Having leapt gracefully into new pastures with their 1977 album, Songs From The Wood, Jethro Tull had successfully cross-bred their prog-rock sensibilities with a folk-rock sound inspired by the myths and fairy tales of medieval England. It was, however, time for another change. After moving to a 15,000-acre estate on the idyllic Isle Of Skye, in Scotland, with his new wife, songwriter Ian Anderson quickly fell in love with the Hebrides and began styling himself as a country squire as he began work on his band’s 11th album, Heavy Horses.
Listen to ‘Heavy Horses’ here.
Withdrawing from the urban trappings of modern life, Anderson began to channel his fondness for the countryside into new songs that had a more down-to-earth feel, expressing his affection for the horses that roamed the land, as well as a wistful reverence for nature. Dedicated to the “indigenous working ponies and horses of Great Britain”, it was clear Heavy Horses would be a completely different beast from what had come before.

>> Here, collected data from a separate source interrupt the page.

-- ==== Sys2Proof/Laws/KeepKv.lean ====
section
/-! SUPPORT. What the operations of `Machine/Kv.lean` keep: the memories in canonical form and the queue. -/

set_option linter.unusedTactic false
set_option linter.unreachableTactic false

namespace Sys2Proof.Machine

theorem tableOf_keeps {q : Base} : ∀ a0 a1, Keeps q (tableOf a0 a1) := by
  intros
  unfold tableOf
  repeat' first
    | with_reducible assumption
    | with_reducible exact keeps_pure
    | with_reducible exact keeps_throw
    | with_reducible exact keeps_read
    | with_reducible apply keeps_get_bind
    | with_reducible exact keeps_get
    | with_reducible apply keeps_bind
    | with_reducible apply keeps_set
    | with_reducible apply keeps_modify
    | with_reducible apply keeps_forM
    | with_reducible apply keeps_mapM
    | with_reducible apply keeps_foldlM
    | with_reducible apply keeps_forIn
    | with_reducible apply keeps_tryCatch
    | with_reducible apply keeps_map
    | with_reducible apply keeps_seq
    | with_reducible apply require_keeps
    | with_reducible apply sound_foldl
    | with_reducible apply sound_foldl_fst
    | intro _
    | with_reducible apply keeps_ite
    | with_reducible apply sound_of_fst (by assumption)
    | with_reducible apply sound_of_some (by assumption)
    | with_reducible apply sound_of_snd (by assumption)
    | with_reducible apply sound_on
    | with_reducible apply sound_getD
    | (with_reducible refine sound_mk ?_ rfl rfl rfl rfl rfl rfl rfl; first | with_reducible assumption | with_reducible apply require_keeps | with_reducible apply sound_foldl | with_reducible apply sound_foldl_fst)
    | dsimp only
    | split

theorem kvPlace_keeps {q : Base} : ∀ a0, Keeps q (kvPlace a0) := by
  intros
  unfold kvPlace
  repeat' first
    | with_reducible assumption
    | with_reducible exact keeps_pure
    | with_reducible exact keeps_throw
    | with_reducible exact keeps_read
    | with_reducible apply keeps_get_bind
    | with_reducible exact keeps_get
    | with_reducible apply keeps_bind
    | with_reducible apply keeps_set
    | with_reducible apply keeps_modify
    | with_reducible apply keeps_forM
    | with_reducible apply keeps_mapM
    | with_reducible apply keeps_foldlM
    | with_reducible apply keeps_forIn
    | with_reducible apply keeps_tryCatch
    | with_reducible apply keeps_map
    | with_reducible apply keeps_seq
    | with_reducible apply require_keeps
    | with_reducible apply sound_foldl
    | with_reducible apply sound_foldl_fst
    | intro _
    | with_reducible apply keeps_ite
    | with_reducible apply sound_of_fst (by assumption)
    | with_reducible apply sound_of_some (by assumption)
    | with_reducible apply sound_of_snd (by assumption)
    | with_reducible apply sound_on
    | with_reducible apply sound_getD
    | (with_reducible refine sound_mk ?_ rfl rfl rfl rfl rfl rfl rfl; first | with_reducible assumption | with_reducible apply require_keeps | with_reducible apply sound_foldl | with_reducible apply sound_foldl_fst)
    | dsimp only
    | split

theorem loadTable_keeps {q : Base} : ∀ a0, Keeps q (loadTable a0) := by
  intros
  unfold loadTable
  repeat' first
    | with_reducible assumption
    | with_reducible exact keeps_pure
    | with_reducible exact keeps_throw
    | with_reducible exact keeps_read
    | with_reducible apply keeps_get_bind
    | with_reducible exact keeps_get
    | with_reducible apply keeps_bind
    | with_reducible apply keeps_set
    | with_reducible apply keeps_modify
    | with_reducible apply keeps_forM
    | with_reducible apply keeps_mapM
    | with_reducible apply keeps_foldlM
    | with_reducible apply keeps_forIn
    | with_reducible apply keeps_tryCatch
    | with_reducible apply keeps_map
    | with_reducible apply keeps_seq
    | with_reducible apply tableOf_keeps
    | with_reducible apply once_keeps
    | with_reducible apply kvPlace_keeps
    | with_reducible apply load_keeps
    | with_reducible apply sound_foldl
    | with_reducible apply sound_foldl_fst
    | intro _
    | with_reducible apply keeps_ite
    | with_reducible apply sound_of_fst (by assumption)
    | with_reducible apply sound_of_some (by assumption)
    | with_reducible apply sound_of_snd (by assumption)
    | with_reducible apply sound_on
    | with_reducible apply sound_getD
    | (with_reducible refine sound_mk ?_ rfl rfl rfl rfl rfl rfl rfl; first | with_reducible assumption | with_reducible apply tableOf_keeps | with_reducible apply once_keeps | with_reducible apply kvPlace_keeps | with_reducible apply load_keeps | with_reducible apply sound_foldl | with_reducible apply sound_foldl_fst)
    | dsimp only
    | split

theorem stepTable_keeps {q : Base} : ∀ a0, Keeps q (stepTable a0) := by
  intros
  unfold stepTable
  repeat' first
    | with_reducible assumption
    | with_reducible exact keeps_pure
    | with_reducible exact keeps_throw
    | with_reducible exact keeps_read
    | with_reducible apply keeps_get_bind
    | with_reducible exact keeps_get
    | with_reducible apply keeps_bind
    | with_reducible apply keeps_set
    | with_reducible apply keeps_modify
    | with_reducible apply keeps_forM
    | with_reducible apply keeps_mapM
    | with_reducible apply keeps_foldlM
    | with_reducible apply keeps_forIn
    | with_reducible apply keeps_tryCatch
    | with_reducible apply keeps_map
    | with_reducible apply keeps_seq
    | with_reducible apply tableOf_keeps
    | with_reducible apply kvPlace_keeps
    | with_reducible apply inStepBytes_keeps
    | with_reducible apply load_keeps
    | with_reducible apply sound_foldl
    | with_reducible apply sound_foldl_fst
    | intro _
    | with_reducible apply keeps_ite
    | with_reducible apply sound_of_fst (by assumption)
    | with_reducible apply sound_of_some (by assumption)
    | with_reducible apply sound_of_snd (by assumption)
    | with_reducible apply sound_on
    | with_reducible apply sound_getD
    | (with_reducible refine sound_mk ?_ rfl rfl rfl rfl rfl rfl rfl; first | with_reducible assumption | with_reducible apply tableOf_keeps | with_reducible apply kvPlace_keeps | with_reducible apply inStepBytes_keeps | with_reducible apply load_keeps | with_reducible apply sound_foldl | with_reducible apply sound_foldl_fst)
    | dsimp only
    | split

“It’s unashamedly about something that was lamenting the passing of an age”
With recording underway at Maison Rouge Studio, in London, in the latter half of 1977, Heavy Horses looked set to keep pace with the same folk-rock gallop of Songs Of The Wood but jettisoned that album’s Elizabethan-era whimsy in favour of a nostalgia of a very different hue. Conscious of how the Industrial Age had spelt the end of a rural way of life, Anderson’s new songs were poetic musings on a bygone era of rustic living. Having proven himself as a keen social commentator on Aqualung and Thick As A Brick, Heavy Horses saw him use animal metaphors to draw analogies with how people live their lives today. “It’s unashamedly about something that was lamenting the passing of an age,” Anderson said of the album.
Heavy Horses’ sole single was Moths, released in March 1978 and fluttering with anthropomorphic imagery and lovelorn lyrics that recall the Romantic poet John Clare (“We soared on powdered wings/Circling our tomorrows/In the wary month of spring”). Dark yet winsome, it touches on the suicidal impulses of moths – and even lemmings – to explore the doomed desires of star-crossed lovers.